Well, the cartoon Simpsons aren't rich, but the real people who bring them to life sure are. Six main actors are responsible for everyone from Homer to Lisa to bartender Moe, and you won't believe how much each makes to do voices for these characters. Try $8 million a season.

Of course, that's a fraction of the untold billions The Simpsons has generated worldwide from ad revenues, syndication deals, DVDs, merchandise — and don't forget the feature film. Notwithstanding that substantial amount of scratch, 20th Century Fox TV has made it clear the cast must stomach a 45% pay cut for the show to continue.

The studio argues that the costs of producing the series have escalated so much over its 23-season run that the studio can no longer support the current model. And the $5 million license fee the Fox network pays — that's Fox, the network, which is a different entity from Fox, the studio — can't make up the ratings decline that's bound to happen to any show that's been on longer than most college students have been alive.

If the end of The Simpsons seems unthinkable, consider the sad fact that seeing a big series end over money isn't unprecedented. The same cold hard economic realities have claimed other classic shows, from Law & Order to the daytime soaps that recently disappeared from ABC.

And the studio might even make more money if it cancels the series.
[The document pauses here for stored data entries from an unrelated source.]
/-- Puts the list back: the slots whose entry has changed are written. `s` is the state that a stop leaves, `u` what the instruction has
made of the machine. -/
def storeDeferred (v s u : State) (old : List Deferred) : Res :=
  match u.findTeam v.team.id with
  | none => .done u
  | some t =>
    let changed := (List.range t.deferred.length).filter fun i => old[i]? != t.deferred[i]?
    match v.hwGates .store deferredFlt (changed.map (deferredSlot v.team)) s with
    | .error r => r
    | .ok (_, kss) =>
      let u := (changed.zip kss).foldl (fun u p => u.hwWrite v.team.core p.2.1 p.2.2 ((t.deferred[p.1]?.map deferredBytes).getD [])) u
      .done (u.modTeamId t.id fun t => { t with deferred := [], dflen := t.deferred.length })

/-- Runs what acts on the executing team's deferred list: a helper group's stands in the pool, another team's in its private memory. -/
def withDeferred (v s : State) (g : State → Res) : Res :=
  if v.inHelper then g s
  else match loadDeferred v s with
    | .error r => r
    | .ok (s, old) =>
      match g (s.modTeam fun t => { t with deferred := old }) with
      | .done u => storeDeferred v s u old
      | r => r

/-- Bits 37:14 of `brv`: the signed join offset in units of 4 bytes (R115). -/
def joinOffset (f : Fmt) : Addr := ((f.b ++ f.a ++ f.d : BitVec 24).signExtend 64) * 4

/-- `brv`. DESIGN CHOICE (log entry 80): where neither address is canonical the target stands in `fraddr`, and XLATE comes before DEFER. -/
def brvBody (f : Fmt) (v s : State) : Res :=
  let pc := v.split.pc
  let target := pcRel pc f.imm
  let jn := pc + joinOffset f
  if !canonical target then .raise (wholeFlt .XLATE target)
  else if !canonical jn then .raise (wholeFlt .XLATE jn)
  else withDeferred v s (diverge (activeMask f v) target jn (pc + 16) v)

/-! ### Joins (R98, R117) -/

/-- The executing split arrives at a record, and its entry is freed (R98). -/
def arrive (k : Nat) (inner : List Nat) (s : State) : State :=
  ({ s with split := {}, team := fireAll s.cycle [s.split] (arriveIn k inner s.split s.team) }).unfocus

/-- `join` at address X: the deferred sides first, then the record (R117). -/
def joinAt (x : Addr) (s : State) : State :=
  let (turned, y, t) := gatherAt x 300 s.split s.team
  let s := { s with split := y, team := t }
  if turned then s
  else match findRecord t x 17 y.link [] with
    | some (k, inner) => arrive k inner s
    | none => s

def joinBody (_f : Fmt) (v s : State) : Res := withDeferred v s fun s => .done (joinAt v.split.pc s)

/-! ### Jump tables (R118, R119) -/

/-- Reads a word of a table with the rules of `lit`: the word, and the state with the access counted. -/
def tableWord (v s : State) (a : Addr) : Except Res (State × Word) :=
  if !inPool v.owner a 4 then .error (.raise (wholeFlt .PERM a))
  else match v.hwGate s .load a 4 (fun c => wholeFlt c a) with
    | .res r => .error r
    | .go s ks kid => .ok (s, BitVec.ofNat 32 (leNat 4 (v.bytesAs kid ks)))

/-- A signed offset with bits 1:0 ignored, from an address. -/
def tableAddr (pc : Addr) (w : Word) : Addr := pc + ((w &&& ~~~3).signExtend 64)

/-- `jtab`. DESIGN CHOICE (log entry 93): word 1 is read before the entry word, so that its address is the one in `fraddr` where neither lies in
a pool. -/
def jtabBody (f : Fmt) (v s : State) : Res :=
  let pc := v.split.pc
  let table := pcRel pc f.imm
  if !tagsOk v (varA f) [.i32, .raw] then .raise (wholeFlt .TAGMIS)
  else match tableWord v s table with
    | .error r => r
    | .ok (s, w0) =>
      let n := min (w0.toNat % 512) 256
      let lanes := (lanesOf v.team.n v.split.mask).map fun l => (l, (rawA f v l).toNat)
      match lanes.find? fun x => decide (n ≤ x.2) with
      | some x => .raise (laneFlt .JTAB table x.1)
      | none =>
        let j := (lanes.map Prod.snd).foldl min 256
        match tableWord v s (table + 4) with
        | .error r => r
        | .ok (s, w1) =>
        match tableWord v s (table + BitVec.ofNat 64 (8 + 4 * j)) with
        | .error r => r
        | .ok (s, w2) =>
          let target := tableAddr pc w2
          let jn := tableAddr pc w1
          if !canonical target then .raise (wholeFlt .XLATE target)
          else if !canonical jn then .raise (wholeFlt .XLATE jn)
          else withDeferred v s (diverge (maskOf ((lanes.filter fun x => x.2 == j).map Prod.fst)) target jn pc v)

/-! ### Lane exit (R101, R120, R145) -/

/-- The recruitment of a team whose lanes exit ends at once. -/
def State.endRecruitment (s : State) (tid : Nat) : State :=
  let gs := s.others.filter fun t => t.role == .helper tid
  let s := gs.foldl (fun s g => s.stopHelpers g.id g.live) s
  s.modTeamId tid fun t => { t with recruit := {} }

/-- Lanes of a team exit; with the last one the team ends. On an unfocused state. -/
def State.laneExit (s : State) (tid : Nat) (gone : Mask) : State :=
  let s := s.endRecruitment tid
  let (serial, s) := s.fresh
  let s := s.modTeamId tid (exitLanes s.cycle serial gone)
  match s.findTeam tid with
  | some t => if t.live = 0 then s.endTeam tid .exit else s
  | none => s

def exitlBody (f : Fmt) (v s : State) : Res := withDeferred v s fun s => .done (s.unfocus.laneExit v.team.id (activeMask f v))

/-! ### The instructions -/

def execBra (f : Fmt) (s : State) : Out := ctl (.bra f) f braBody s
def execBrc (f : Fmt) (s : State) : Out := ctl (.brc f) f brcBody s
def execCall (f : Fmt) (s : State) : Out := ctl (.call f) f callBody s
def execCalli (f : Fmt) (s : State) : Out := ctl (.calli f) f calliBody s
def execRet (f : Fmt) (s : State) : Out := ctl (.ret f) f retBody s
def execExit (f : Fmt) (s : State) : Out := ctl (.exit f) f exitBody s
def execTrap (f : Fmt) (s : State) : Out := ctl (.trap f) f trapBody s
def execNop (f : Fmt) (s : State) : Out := straight (.nop f) f (.fixed 0) (fun _ _ s => .done s) s
def execRunend (f : Fmt) (s : State) : Out := straight (.runend f) f (.fixed 0) (fun _ v s => runendBody f v s) s
def execRfe (f : Fmt) (s : State) : Out := ctl (.rfe f) f rfeBody s
def execBrv (f : Fmt) (s : State) : Out := issue (.brv f) f (.fixed 0) true false (fun _ v s => brvBody f v s) s
def execJoin (f : Fmt) (s : State) : Out := ctl (.join f) f joinBody s
def execJtab (f : Fmt) (s : State) : Out := ctl (.jtab f) f jtabBody s
def execExitl (f : Fmt) (s : State) : Out := ctl (.exitl f) f exitlBody s
def execYield (f : Fmt) (s : State) : Out :=
  straight (.yield f) f (.fixed 0) (fun _ _ s => .done (s.modSplit fun x => { x with yielded := true })) s

end Sys2Proof.Machine
end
One analyst noted that ending the show would make it worth even more in syndication — perhaps $1.5 million for each of the show's 506 episodes, which would bring in something like $750 million.

Nobody knows how much this is a bluff versus a real standoff except those who balance the books at News Corp., which owns both Fox (the network) and Fox (the studio). But if these companies don't get a bigger cut or salaries don't drop, The Simpsons could be no more.

And for fans, there aren't enough donuts in the world to make up for that kind of disappointment.